[Stored data]
---+---

/-! ## Witnesses: a state and operands that meet the hypotheses of each statement -/

theorem witness_EncodeOfDecode : decode 0x50 = .error .reservedOpcode ∧ decode 0x5001 = .ok (.poll .buttonB) := by
  decide
theorem witness_WordSelectsItsRow : (⟨0x2000, 0xFFFE⟩ : OpcodeRow) ∈ opcodeMap ∧
    (0x2001 : Word) &&& 0xFFFE = 0x2000 := by
  decide
theorem witness_IllegalWordsAreTheListedKinds :
    (∃ e, decode 0x8000 = .error e) ∧ (withLevels []).fault = 0 := ⟨⟨.reservedOpcode, by decide⟩, rfl⟩
theorem witness_StepRunsTheDecodedCommand : (withLevels [offer 0x4000]).ports.rst = 0 ∧
    (withLevels [offer 0x4000]).phase = .idle ∧ (withLevels [offer 0x4000]).ports.cmdValid = 1 ∧
    decode (withLevels [offer 0x4000]).ports.cmd = .ok .clear ∧ (withLevels [offer 0x4000]).fault = 0 := by
  decide
theorem witness_StepRunsTheDecodedCommand_faulted : (faulted [offer 0x7000]).ports.rst = 0 ∧
    (faulted [offer 0x7000]).ports.cmdValid = 1 ∧ decode (faulted [offer 0x7000]).ports.cmd = .ok .stat ∧
    (faulted [offer 0x7000]).ports.cmd = 0x7000 := by
  decide
theorem witness_IllegalCommandIsRecorded : (withLevels [offer 0x4001]).ports.rst = 0 ∧
    (withLevels [offer 0x4001]).phase = .idle ∧ (withLevels [offer 0x4001]).ports.cmdValid = 1 ∧
    (withLevels [offer 0x4001]).fault = 0 ∧
    decode (withLevels [offer 0x4001]).ports.cmd = .error .spareOperandBits := by
  decide
theorem witness_DigitOutOfRangeIsRecorded : 10 ≤ (10 : BitVec 8).toNat ∧ 10 ≤ (255 : BitVec 8).toNat ∧
    (withLevels []).fault = 0 := by
  decide
theorem witness_RaiseRecordsTheFirstFault : (withLevels []).fault = 0 ∧ (faulted []).fault = 1 := by decide
theorem witness_FaultedBlockRefusesAndStaysFaulted : (faulted [offer 0x5000]).ports.rst = 0 ∧
    (faulted [offer 0x5000]).phase = .idle ∧ (faulted [offer 0x5000]).ports.cmdValid = 1 ∧
    (faulted [offer 0x5000]).fault = 1 ∧ (faulted [offer 0x5000]).ports.cmd ≠ 0x7000 ∧
    step (faulted [offer 0x5000]) = .next (after (faulted [offer 0x5000])) := by
  refine ⟨by decide, by decide, by decide, by decide, by decide, rfl⟩
theorem witness_FaultRegistersChangeOnlyByTheFirstFault :
    (withLevels [offer 0x300A]).ports.rst = 0 ∧
    step (withLevels [offer 0x300A]) = .next (after (withLevels [offer 0x300A])) ∧
    (after (withLevels [offer 0x300A])).fault ≠ (withLevels [offer 0x300A]).fault ∧
    step (withLevels [offer 0x0000]) = .next (after (withLevels [offer 0x0000])) ∧
    (after (withLevels [offer 0x0000])).fault ≠ (withLevels [offer 0x0000]).fault := by
  refine ⟨by decide, rfl, by decide, rfl, by decide⟩
theorem witness_ResetSetsTheListedValues :
    (inPhase (.emit 7 frameH4 0) [resetLevels, quietLevels]).ports.rst = 1 ∧
    (inPhase (.emit 7 frameH4 0) [resetLevels, quietLevels]).rstSeen = 0 ∧
    (after (inPhase (.emit 7 frameH4 0) [resetLevels, quietLevels])).ports.rst = 0 := by
  decide
theorem witness_HeldResetIsOneEvent :
    State.ports { withLevels [resetLevels] with rstSeen := 1 } = resetLevels ∧ resetLevels.rst = 1 := by
  decide
theorem witness_PowerUpIsTheResetState : (faulted [resetLevels]).ports.rst = 1 := by decide
theorem witness_BlockWaitsForItsHandshake_idle : (withLevels [quietLevels]).ports.rst = 0 ∧
    (withLevels [quietLevels]).phase = .idle ∧ (withLevels [quietLevels]).ports.cmdValid = 0 := by
  decide
theorem witness_BlockWaitsForItsHandshake_pixel :
    (inPhase (.emit 3 .black 0) [quietLevels]).phase = .emit 3 .black 0 ∧
    (inPhase (.emit 3 .black 0) [quietLevels]).ports.pxReady = 0 := by
  decide
theorem witness_BlockWaitsForItsHandshake_response :
    (inPhase (.resp 1 0) [quietLevels]).phase = .resp 1 0 ∧
    (inPhase (.resp 1 0) [quietLevels]).ports.respReady = 0 := by
  decide
theorem witness_TakenResponseEndsTheCommand : (inPhase (.resp 0 1) [hostReady]).ports.rst = 0 ∧
    (inPhase (.resp 0 1) [hostReady]).phase = .resp 0 1 ∧
    (inPhase (.resp 0 1) [hostReady]).ports.respReady = 1 := by
  decide
theorem witness_HandshakesMakeTheTrace :
    step (withLevels [offer 0x4000]) = .next (after (withLevels [offer 0x4000])) ∧
    step (inPhase (.emit 0 frameH4 0) [sinkReady]) = .next (after (inPhase (.emit 0 frameH4 0) [sinkReady])) ∧
    step (inPhase (.resp 0 1) [hostReady]) = .next (after (inPhase (.resp 0 1) [hostReady])) :=
  ⟨rfl, rfl, rfl⟩
theorem witness_PinsAreSampledOnlyByPollAndSettle :
    step (withLevels [offerPressed 0x5000]) = .next (after (withLevels [offerPressed 0x5000])) ∧
    (withLevels [offerPressed 0x5000]).ports.cmd = encode (.poll .buttonA) ∧
    step (inPhase (.settlePoll .buttonB .settle) [pressedLevels]) =
      .next (after (inPhase (.settlePoll .buttonB .settle) [pressedLevels])) :=
  ⟨rfl, by decide, rfl⟩
theorem witness_PrevIsWrittenOnlyByPollOfItsButton :
    (withLevels [offer 0x5000]).ports.rst = 0 ∧
    (inPhase (.settlePoll .buttonB .poll) [quietLevels]).ports.rst = 0 ∧
    step { withLevels [offer 0x5000] with prevA := 0 } =
      .next (after { withLevels [offer 0x5000] with prevA := 0 }) ∧
    (after { withLevels [offer 0x5000] with prevA := 0 }).prev .buttonA ≠
      State.prev { withLevels [offer 0x5000] with prevA := 0 } .buttonA ∧
    step (inPhase (.settlePoll .buttonB .poll) [quietLevels]) =
      .next (after (inPhase (.settlePoll .buttonB .poll) [quietLevels])) ∧
    (after (inPhase (.settlePoll .buttonB .poll) [quietLevels])).prev .buttonB ≠
      (inPhase (.settlePoll .buttonB .poll) [quietLevels]).prev .buttonB :=
  ⟨by decide, by decide, rfl, by decide, rfl, by decide⟩
/-- Two levels that differ in every port a block in its quiescence wait does not use. -/
theorem witness_PortLevelsActOnlyWhereTheyAreUsed :
    quietLevels.rst = (offerPressed 0x4000).rst ∧ quietLevels ≠ offerPressed 0x4000 ∧
    (inPhase (.settleQuiet .buttonA .settle) []).phase ≠ .idle ∧
    (∀ k f reply, (inPhase (.settleQuiet .buttonA .settle) []).phase ≠ .emit k f reply) ∧
    (∀ err data, (inPhase (.settleQuiet .buttonA .settle) []).phase ≠ .resp err data) ∧
    ∀ b use, (inPhase (.settleQuiet .buttonA .settle) []).phase ≠ .settlePoll b use := by
  refine ⟨by decide, by decide, by decide, ?_, ?_, ?_⟩ <;> intros <;> simp [inPhase]
theorem witness_StepKeepsRegistersAndPhaseAgreeing :
    RegistersAndPhaseAgree (withLevels [offer 0x300A]) ∧ RegistersAndPhaseAgree (faulted [offer 0x7000]) ∧
    step (withLevels [offer 0x300A]) = .next (after (withLevels [offer 0x300A])) := by
  refine ⟨⟨.inl ⟨rfl, rfl, rfl⟩, trivial⟩, ?_, rfl⟩
  exact ⟨.inr (.inr ⟨rfl, rfl, 12, by decide, .inr (by decide)⟩), trivial⟩
theorem witness_StepKeepsTheTraceFollowingTheRules : TraceFollowsRules (withLevels [offer 0x4000]) ∧
    step (withLevels [offer 0x4000]) = .next (after (withLevels [offer 0x4000])) :=
  ⟨.inl ⟨rfl, .empty⟩, rfl⟩

/-- A settle whose pin is high at its first sample. -/
theorem witness_releasedAfter_zero (b : Button) : releasedAfter b 0 [quietLevels, quietLevels] := by
  cases b <;> (unfold releasedAfter; decide)
/-- A settle whose pin is low at its first two samples and high at the third. -/
theorem witness_releasedAfter_two : releasedAfter .buttonA 2
    [quietLevels, pressedLevels, quietLevels, pressedLevels, quietLevels, quietLevels] := by
  unfold releasedAfter; decide
/-- A sink that stalls first and then takes 25 pixels. -/
theorem witness_sinkTakes : sinkTakes 25 (quietLevels :: List.replicate 25 sinkReady) = true := by decide
theorem witness_takesResponse : takesResponse hostReady := ⟨by decide, by decide⟩
theorem witness_offersWord (w : Word) (rest : List PortLevels) :
    offersWord (withLevels (offer w :: rest)) w ∧ (withLevels (offer w :: rest)).fault = 0 ∧
    (withLevels (offer w :: rest)).script.tail = rest :=
  ⟨⟨rfl, rfl, rfl, rfl⟩, rfl, rfl⟩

---+---

Please give an exact copy of the entries above, from the line with "step (inPhase (.settlePoll .buttonB .poll)" down to the line with "(inPhase (.settlePoll .buttonB .poll) [quietLevels]).prev", inclusive, and nothing else.

    step (inPhase (.settlePoll .buttonB .poll) [quietLevels]) =
      .next (after (inPhase (.settlePoll .buttonB .poll) [quietLevels])) ∧
    (after (inPhase (.settlePoll .buttonB .poll) [quietLevels])).prev .buttonB ≠
      (inPhase (.settlePoll .buttonB .poll) [quietLevels]).prev .buttonB :=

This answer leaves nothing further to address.